_Your instructions_: Which of the lines in the data below contain the string "bytes"? Copy each of them.
*** Dataset entries Section Begins ***
-- ==== Sys2Proof/Tests/Slice0.lean ====
section
/-! SUPPORT. The model's own tests: the well-formedness checks on ill-formed terms, every opcode byte written out from
spec/30_encoding.md R53, vectors of spec/95_test_vectors.md (their ids in the names), and a witness for the hypotheses of
every statement that has some. -/

open Sys2Proof Sys2Proof.Machine

namespace Sys2Proof.Tests

/-! ### Helpers -/

/-- A memory from a list of cells. -/
def cells (l : List (Nat × Byte)) : Memory := l.foldl (fun m c => Memory.write m c.1 c.2) []

/-- A run in progress at `p` with PRINT_ADDR 0xFFD2, `bytes` at `p` (addresses wrap) and the given cells. -/
def start (p : Word) (bytes : List Byte) (l : List (Nat × Byte) := []) : State :=
  let s := State.launch 0xFFD2 resetInit [] p
  { s with mem := placeBytes s 0 bytes (cells l) }

/-- One field of the state after one step, where the step goes on. -/
def after {α : Type} (f : State → α) (s : State) : Option α := (next? (step s)).map f

/-- The kind and info of the fault one step ends in. -/
def cause (s : State) : Option FaultCause := faultCause? (step s)

/-! ### Well-formedness: each check refuses an ill-formed term, and the boundary is accepted -/

theorem test_wf_absent_pair :
    RawInstr.wf ⟨.sta, .imm, 5⟩ = false ∧ RawInstr.wf ⟨.ldx, .zpx, 5⟩ = false ∧ RawInstr.wf ⟨.lda, .acc, 0⟩ = false ∧
    RawInstr.wf ⟨.jsr, .ind, 5⟩ = false := by decide

theorem test_wf_data_too_wide :
    RawInstr.wf ⟨.lda, .zp, 256⟩ = false ∧ RawInstr.wf ⟨.jmp, .abs, 65536⟩ = false ∧ RawInstr.wf ⟨.clc, .imp, 1⟩ = false := by
  decide

theorem test_wf_boundary :
    RawInstr.wf ⟨.lda, .zp, 255⟩ = true ∧ RawInstr.wf ⟨.jmp, .ind, 65535⟩ = true ∧ RawInstr.wf ⟨.clc, .imp, 0⟩ = true := by
  decide

/-! ### Decoding: the bytes of spec/30_encoding.md R53's table by mnemonic, bit by bit -/

theorem test_decode_LDA :
    decode [0b10101001, 0x9C, 0xEE] = .ok (.ldaImm 0x9C, [0xEE]) ∧
    decode [0b10100101, 0x9C, 0xEE] = .ok (.ldaZp 0x9C, [0xEE]) ∧
    decode [0b10110101, 0x9C, 0xEE] = .ok (.ldaZpx 0x9C, [0xEE]) ∧
    decode [0b10101101, 0x34, 0xF2, 0xEE] = .ok (.ldaAbs 0xF234, [0xEE]) ∧
    decode [0b10111101, 0x34, 0xF2, 0xEE] = .ok (.ldaAbx 0xF234, [0xEE]) ∧
    decode [0b10111001, 0x34, 0xF2, 0xEE] = .ok (.ldaAby 0xF234, [0xEE]) ∧
    decode [0b10100001, 0x9C, 0xEE] = .ok (.ldaIzx 0x9C, [0xEE]) ∧
    decode [0b10110001, 0x9C, 0xEE] = .ok (.ldaIzy 0x9C, [0xEE]) := by decide

theorem test_decode_LDX :
    decode [0b10100010, 0x9C, 0xEE] = .ok (.ldxImm 0x9C, [0xEE]) ∧
    decode [0b10100110, 0x9C, 0xEE] = .ok (.ldxZp 0x9C, [0xEE]) ∧
    decode [0b10110110, 0x9C, 0xEE] = .ok (.ldxZpy 0x9C, [0xEE]) ∧
    decode [0b10101110, 0x34, 0xF2, 0xEE] = .ok (.ldxAbs 0xF234, [0xEE]) ∧
    decode [0b10111110, 0x34, 0xF2, 0xEE] = .ok (.ldxAby 0xF234, [0xEE]) := by decide

theorem test_decode_LDY :
    decode [0b10100000, 0x9C, 0xEE] = .ok (.ldyImm 0x9C, [0xEE]) ∧
    decode [0b10100100, 0x9C, 0xEE] = .ok (.ldyZp 0x9C, [0xEE]) ∧
    decode [0b10110100, 0x9C, 0xEE] = .ok (.ldyZpx 0x9C, [0xEE]) ∧
    decode [0b10101100, 0x34, 0xF2, 0xEE] = .ok (.ldyAbs 0xF234, [0xEE]) ∧
    decode [0b10111100, 0x34, 0xF2, 0xEE] = .ok (.ldyAbx 0xF234, [0xEE]) := by decide

theorem test_decode_TAX :
    decode [0b10101010, 0xEE] = .ok (.tax, [0xEE]) := by decide

theorem test_decode_TXA :
    decode [0b10001010, 0xEE] = .ok (.txa, [0xEE]) := by decide

theorem test_decode_TAY :
    decode [0b10101000, 0xEE] = .ok (.tay, [0xEE]) := by decide

theorem test_decode_TYA :
    decode [0b10011000, 0xEE] = .ok (.tya, [0xEE]) := by decide

theorem test_decode_STA :
    decode [0b10000101, 0x9C, 0xEE] = .ok (.staZp 0x9C, [0xEE]) ∧
    decode [0b10010101, 0x9C, 0xEE] = .ok (.staZpx 0x9C, [0xEE]) ∧
    decode [0b10001101, 0x34, 0xF2, 0xEE] = .ok (.staAbs 0xF234, [0xEE]) ∧
    decode [0b10011101, 0x34, 0xF2, 0xEE] = .ok (.staAbx 0xF234, [0xEE]) ∧
    decode [0b10011001, 0x34, 0xF2, 0xEE] = .ok (.staAby 0xF234, [0xEE]) ∧
    decode [0b10000001, 0x9C, 0xEE] = .ok (.staIzx 0x9C, [0xEE]) ∧
    decode [0b10010001, 0x9C, 0xEE] = .ok (.staIzy 0x9C, [0xEE]) := by decide

theorem test_decode_CLC :
    decode [0b00011000, 0xEE] = .ok (.clc, [0xEE]) := by decide

theorem test_decode_ADC :
    decode [0b01101001, 0x9C, 0xEE] = .ok (.adcImm 0x9C, [0xEE]) ∧
    decode [0b01100101, 0x9C, 0xEE] = .ok (.adcZp 0x9C, [0xEE]) ∧
    decode [0b01110101, 0x9C, 0xEE] = .ok (.adcZpx 0x9C, [0xEE]) ∧
    decode [0b01101101, 0x34, 0xF2, 0xEE] = .ok (.adcAbs 0xF234, [0xEE]) ∧
    decode [0b01111101, 0x34, 0xF2, 0xEE] = .ok (.adcAbx 0xF234, [0xEE]) ∧
    decode [0b01111001, 0x34, 0xF2, 0xEE] = .ok (.adcAby 0xF234, [0xEE]) ∧
    decode [0b01100001, 0x9C, 0xEE] = .ok (.adcIzx 0x9C, [0xEE]) ∧
    decode [0b01110001, 0x9C, 0xEE] = .ok (.adcIzy 0x9C, [0xEE]) := by decide

theorem test_decode_CMP :
    decode [0b11001001, 0x9C, 0xEE] = .ok (.cmpImm 0x9C, [0xEE]) ∧
    decode [0b11000101, 0x9C, 0xEE] = .ok (.cmpZp 0x9C, [0xEE]) ∧
    decode [0b11010101, 0x9C, 0xEE] = .ok (.cmpZpx 0x9C, [0xEE]) ∧
    decode [0b11001101, 0x34, 0xF2, 0xEE] = .ok (.cmpAbs 0xF234, [0xEE]) ∧
    decode [0b11011101, 0x34, 0xF2, 0xEE] = .ok (.cmpAbx 0xF234, [0xEE]) ∧
    decode [0b11011001, 0x34, 0xF2, 0xEE] = .ok (.cmpAby 0xF234, [0xEE]) ∧
    decode [0b11000001, 0x9C, 0xEE] = .ok (.cmpIzx 0x9C, [0xEE]) ∧
    decode [0b11010001, 0x9C, 0xEE] = .ok (.cmpIzy 0x9C, [0xEE]) := by decide

theorem test_decode_CPX :
    decode [0b11100000, 0x9C, 0xEE] = .ok (.cpxImm 0x9C, [0xEE]) ∧
    decode [0b11100100, 0x9C, 0xEE] = .ok (.cpxZp 0x9C, [0xEE]) ∧
    decode [0b11101100, 0x34, 0xF2, 0xEE] = .ok (.cpxAbs 0xF234, [0xEE]) := by decide

theorem test_decode_CPY :
    decode [0b11000000, 0x9C, 0xEE] = .ok (.cpyImm 0x9C, [0xEE]) ∧
    decode [0b11000100, 0x9C, 0xEE] = .ok (.cpyZp 0x9C, [0xEE]) ∧
    decode [0b11001100, 0x34, 0xF2, 0xEE] = .ok (.cpyAbs 0xF234, [0xEE]) := by decide

theorem test_decode_BEQ :
    decode [0b11110000, 0x9C, 0xEE] = .ok (.beqRel 0x9C, [0xEE]) := by decide

theorem test_decode_INX :
    decode [0b11101000, 0xEE] = .ok (.inx, [0xEE]) := by decide

theorem test_decode_DEX :
    decode [0b11001010, 0xEE] = .ok (.dex, [0xEE]) := by decide

theorem test_decode_INY :
    decode [0b11001000, 0xEE] = .ok (.iny, [0xEE]) := by decide

theorem test_decode_DEY :
    decode [0b10001000, 0xEE] = .ok (.dey, [0xEE]) := by decide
*** Dataset entries Section Ends ***
_Solution to this exercise_:
/-- A run in progress at `p` with PRINT_ADDR 0xFFD2, `bytes` at `p` (addresses wrap) and the given cells. -/
def start (p : Word) (bytes : List Byte) (l : List (Nat × Byte) := []) : State :=
  { s with mem := placeBytes s 0 bytes (cells l) }
/-! ### Decoding: the bytes of spec/30_encoding.md R53's table by mnemonic, bit by bit -/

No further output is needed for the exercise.